Saved data entries
_ _ _ _ _

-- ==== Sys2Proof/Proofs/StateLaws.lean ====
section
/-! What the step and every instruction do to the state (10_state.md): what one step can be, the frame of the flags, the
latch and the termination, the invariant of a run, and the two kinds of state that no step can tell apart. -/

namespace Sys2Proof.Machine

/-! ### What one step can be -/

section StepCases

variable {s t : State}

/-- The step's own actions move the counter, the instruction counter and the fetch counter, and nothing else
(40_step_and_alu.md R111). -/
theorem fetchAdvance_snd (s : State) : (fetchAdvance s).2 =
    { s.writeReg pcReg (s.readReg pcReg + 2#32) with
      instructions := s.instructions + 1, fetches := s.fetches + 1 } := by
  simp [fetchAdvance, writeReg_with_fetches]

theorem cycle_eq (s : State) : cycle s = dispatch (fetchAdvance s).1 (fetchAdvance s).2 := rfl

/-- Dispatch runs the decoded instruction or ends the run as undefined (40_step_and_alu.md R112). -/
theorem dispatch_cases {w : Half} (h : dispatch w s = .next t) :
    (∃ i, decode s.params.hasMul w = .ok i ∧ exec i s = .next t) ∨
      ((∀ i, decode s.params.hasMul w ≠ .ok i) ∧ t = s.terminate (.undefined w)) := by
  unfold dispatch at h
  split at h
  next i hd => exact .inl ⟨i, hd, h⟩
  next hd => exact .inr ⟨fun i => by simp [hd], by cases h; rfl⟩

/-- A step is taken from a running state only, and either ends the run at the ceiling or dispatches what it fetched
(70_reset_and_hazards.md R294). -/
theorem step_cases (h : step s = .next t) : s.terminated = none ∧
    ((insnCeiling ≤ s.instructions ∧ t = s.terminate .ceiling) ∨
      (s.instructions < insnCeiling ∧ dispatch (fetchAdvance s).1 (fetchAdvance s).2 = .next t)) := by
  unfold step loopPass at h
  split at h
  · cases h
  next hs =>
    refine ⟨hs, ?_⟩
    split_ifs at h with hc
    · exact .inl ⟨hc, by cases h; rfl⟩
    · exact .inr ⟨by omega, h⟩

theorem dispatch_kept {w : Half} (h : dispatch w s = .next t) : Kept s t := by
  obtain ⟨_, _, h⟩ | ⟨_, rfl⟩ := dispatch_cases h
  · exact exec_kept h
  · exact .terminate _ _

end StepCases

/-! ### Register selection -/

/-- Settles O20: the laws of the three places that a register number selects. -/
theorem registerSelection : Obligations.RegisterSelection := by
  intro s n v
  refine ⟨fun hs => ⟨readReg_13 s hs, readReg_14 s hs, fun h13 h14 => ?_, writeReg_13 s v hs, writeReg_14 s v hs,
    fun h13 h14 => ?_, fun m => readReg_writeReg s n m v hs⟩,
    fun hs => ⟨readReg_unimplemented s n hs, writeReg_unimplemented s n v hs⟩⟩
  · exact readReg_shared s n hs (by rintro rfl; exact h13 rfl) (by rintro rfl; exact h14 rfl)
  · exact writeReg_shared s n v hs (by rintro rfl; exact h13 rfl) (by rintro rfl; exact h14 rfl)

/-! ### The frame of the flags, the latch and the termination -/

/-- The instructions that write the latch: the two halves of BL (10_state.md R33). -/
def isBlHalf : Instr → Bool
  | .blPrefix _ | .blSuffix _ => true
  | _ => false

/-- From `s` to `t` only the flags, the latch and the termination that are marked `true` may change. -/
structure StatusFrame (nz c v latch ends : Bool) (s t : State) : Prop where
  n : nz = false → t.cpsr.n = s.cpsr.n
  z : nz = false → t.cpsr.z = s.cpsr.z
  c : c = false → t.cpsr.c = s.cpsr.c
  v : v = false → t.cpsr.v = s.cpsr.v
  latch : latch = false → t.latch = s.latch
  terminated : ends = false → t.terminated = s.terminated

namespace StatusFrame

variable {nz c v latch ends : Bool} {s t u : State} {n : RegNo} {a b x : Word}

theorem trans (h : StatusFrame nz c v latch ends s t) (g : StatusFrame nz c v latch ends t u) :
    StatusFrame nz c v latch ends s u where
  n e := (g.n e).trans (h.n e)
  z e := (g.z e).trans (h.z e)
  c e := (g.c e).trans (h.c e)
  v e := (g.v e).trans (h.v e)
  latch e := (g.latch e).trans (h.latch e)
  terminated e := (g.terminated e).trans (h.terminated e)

_ _ _ _ _

§ **What is needed**: The records above must be retyped in full, exactly as written.

§ **Finished exercise**:
-- ==== Sys2Proof/Proofs/StateLaws.lean ====
section
/-! What the step and every instruction do to the state (10_state.md): what one step can be, the frame of the flags, the
latch and the termination, the invariant of a run, and the two kinds of state that no step can tell apart. -/

namespace Sys2Proof.Machine

/-! ### What one step can be -/

section StepCases

variable {s t : State}

/-- The step's own actions move the counter, the instruction counter and the fetch counter, and nothing else
(40_step_and_alu.md R111). -/
theorem fetchAdvance_snd (s : State) : (fetchAdvance s).2 =
    { s.writeReg pcReg (s.readReg pcReg + 2#32) with
      instructions := s.instructions + 1, fetches := s.fetches + 1 } := by
  simp [fetchAdvance, writeReg_with_fetches]

theorem cycle_eq (s : State) : cycle s = dispatch (fetchAdvance s).1 (fetchAdvance s).2 := rfl

/-- Dispatch runs the decoded instruction or ends the run as undefined (40_step_and_alu.md R112). -/
theorem dispatch_cases {w : Half} (h : dispatch w s = .next t) :
    (∃ i, decode s.params.hasMul w = .ok i ∧ exec i s = .next t) ∨
      ((∀ i, decode s.params.hasMul w ≠ .ok i) ∧ t = s.terminate (.undefined w)) := by
  unfold dispatch at h
  split at h
  next i hd => exact .inl ⟨i, hd, h⟩
  next hd => exact .inr ⟨fun i => by simp [hd], by cases h; rfl⟩

/-- A step is taken from a running state only, and either ends the run at the ceiling or dispatches what it fetched
(70_reset_and_hazards.md R294). -/
theorem step_cases (h : step s = .next t) : s.terminated = none ∧
    ((insnCeiling ≤ s.instructions ∧ t = s.terminate .ceiling) ∨
      (s.instructions < insnCeiling ∧ dispatch (fetchAdvance s).1 (fetchAdvance s).2 = .next t)) := by
  unfold step loopPass at h
  split at h
  · cases h
  next hs =>
    refine ⟨hs, ?_⟩
    split_ifs at h with hc
    · exact .inl ⟨hc, by cases h; rfl⟩
    · exact .inr ⟨by omega, h⟩

theorem dispatch_kept {w : Half} (h : dispatch w s = .next t) : Kept s t := by
  obtain ⟨_, _, h⟩ | ⟨_, rfl⟩ := dispatch_cases h
  · exact exec_kept h
  · exact .terminate _ _

end StepCases

/-! ### Register selection -/

/-- Settles O20: the laws of the three places that a register number selects. -/
theorem registerSelection : Obligations.RegisterSelection := by
  intro s n v
  refine ⟨fun hs => ⟨readReg_13 s hs, readReg_14 s hs, fun h13 h14 => ?_, writeReg_13 s v hs, writeReg_14 s v hs,
    fun h13 h14 => ?_, fun m => readReg_writeReg s n m v hs⟩,
    fun hs => ⟨readReg_unimplemented s n hs, writeReg_unimplemented s n v hs⟩⟩
  · exact readReg_shared s n hs (by rintro rfl; exact h13 rfl) (by rintro rfl; exact h14 rfl)
  · exact writeReg_shared s n v hs (by rintro rfl; exact h13 rfl) (by rintro rfl; exact h14 rfl)

/-! ### The frame of the flags, the latch and the termination -/

/-- The instructions that write the latch: the two halves of BL (10_state.md R33). -/
def isBlHalf : Instr → Bool
  | .blPrefix _ | .blSuffix _ => true
  | _ => false

/-- From `s` to `t` only the flags, the latch and the termination that are marked `true` may change. -/
structure StatusFrame (nz c v latch ends : Bool) (s t : State) : Prop where
  n : nz = false → t.cpsr.n = s.cpsr.n
  z : nz = false → t.cpsr.z = s.cpsr.z
  c : c = false → t.cpsr.c = s.cpsr.c
  v : v = false → t.cpsr.v = s.cpsr.v
  latch : latch = false → t.latch = s.latch
  terminated : ends = false → t.terminated = s.terminated

namespace StatusFrame

variable {nz c v latch ends : Bool} {s t u : State} {n : RegNo} {a b x : Word}

theorem trans (h : StatusFrame nz c v latch ends s t) (g : StatusFrame nz c v latch ends t u) :
    StatusFrame nz c v latch ends s u where
  n e := (g.n e).trans (h.n e)
  z e := (g.z e).trans (h.z e)
  c e := (g.c e).trans (h.c e)
  v e := (g.v e).trans (h.v e)
  latch e := (g.latch e).trans (h.latch e)
  terminated e := (g.terminated e).trans (h.terminated e)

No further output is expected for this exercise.